Petite explication sur :

 *Quote:*   

> kernel /kernel-2.6.11-gentoo-r9 root=/dev/hda1 splash=silent,theme:emergence,fadein video=vesafb:ywrap,mtrr,1024x768-32@70 CONSOLE=/dev/tty1 quiet
> 
> initrd /fbsplash-emergence-1024x768

 

vesafb est le driver utilisé si tu choisis vesafb ou vesafb-tbg.
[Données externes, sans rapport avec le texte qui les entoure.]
-- ==== Sys2Proof/Machine/Operands.lean ====
section
/-! DEFINITION. The operands: the entries of the register files they name, and their legality in a state (30_encoding.md
rule R77 item 3). -/

namespace Sys2Proof.Machine

/-- FREQ[s] (rule R25). -/
def State.freqAt (s : State) (sym : Nat) : Count := s.freq.read 0 sym

/-- NODE[i] (rule R27). -/
def State.nodeAt (s : State) (i : Index) : Node := s.node.read Node.zero i.toNat

/-- CODE_VALID[s] (rule R31). -/
def State.codeValidAt (s : State) (sym : Nat) : Bool := s.codeValid.read false sym

/-- CODE_LEN[s] (rule R31). -/
def State.codeLenAt (s : State) (sym : Nat) : CodeLength := s.codeLen.read 0 sym

/-- CODE_BITS[s] (rule R31). -/
def State.codeBitsAt (s : State) (sym : Nat) : CodeBits := s.codeBits.read 0 sym

/-- The code of symbol `sym`: CODE_BITS[s][0], …, CODE_BITS[s][CODE_LEN[s] − 1] (rule R31). -/
def State.codeOf (s : State) (sym : Nat) : Bits :=
  (List.range (s.codeLenAt sym).toNat).map (s.codeBitsAt sym).getLsbD

/-- A and B satisfy the command's columns in rule R76 (rule R77 item 3). RD_NODE needs A < NODE_COUNT; RD_CODEBIT
needs A ≤ 256, CODE_VALID[A] = 1 and B < CODE_LEN[A]. -/
def operandsLegal : Instr → State → Bool
  | .nop, _ => true
  | .reset, _ => true
  | .fcStart, _ => true
  | .fcStep, _ => true
  | .fcRun, _ => true
  | .tbBuild, _ => true
  | .ctGen, _ => true
  | .hwMagic, _ => true
  | .hwHeader, _ => true
  | .encStart, _ => true
  | .encStep, _ => true
  | .encRun, _ => true
  | .dmStart, _ => true
  | .hrMagic, _ => true
  | .hrHeader, _ => true
  | .decStep, _ => true
  | .decRun, _ => true
  | .rdStatus, _ => true
  | .rdFreq a, _ => isSymbol a
  | .rdLen, _ => true
  | .rdRoot, _ => true
  | .rdNcount, _ => true
  | .rdNode a, s => a.toNat < s.nodeCount.toNat
  | .rdCodelen a, _ => isSymbol a
  | .rdCodebit a b, s => isSymbol a && s.codeValidAt a.toNat && b.toNat < (s.codeLenAt a.toNat).toNat
  | .rdIpos, _ => true
  | .rdOutlen, _ => true
  | .rdCursor, _ => true

end Sys2Proof.Machine
end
Cependant, si tu choisi vesafb (obligatoire pour les AMD64 car vesafb-tng non supporté), alors tu doi spécifier la résolution autrement :

 *Quote:*   

> kernel /kernel-2.6.11-gentoo-r9 root=/dev/hda1 splash=silent,theme:emergence,fadein vga=0x318 video=vesafb:ywrap,mtrr CONSOLE=/dev/tty1 quiet
> 
> initrd /fbsplash-emergence-1024x768

 

L'inconvénient, c'est qu'on perd la possibilité de monter au dessus de 60Hz en console si vous êtes en vesafb simple  :Mad: 

L'ensemble des possibilités de valeurs pour "vga" sont dispo sur la doc. Gentoo :

http://www.gentoo.org/doc/fr/handbook/handbook-x86.xml?part=1&chap=10

Voilà  :Wink: 

EDIT: L'option "fadein" sert à faire apparaitre le splash en "s'incrustant" sur un laps de temps il me semble. En apparaissant petit à petit quoi  :Laughing: 

A l'époque ou j'avais testé ce nouveau fbsplash en 2.6.12, j'avais un problème sur une console qui était desactivée, la 2 ou la 1 je ne sais plus...

----------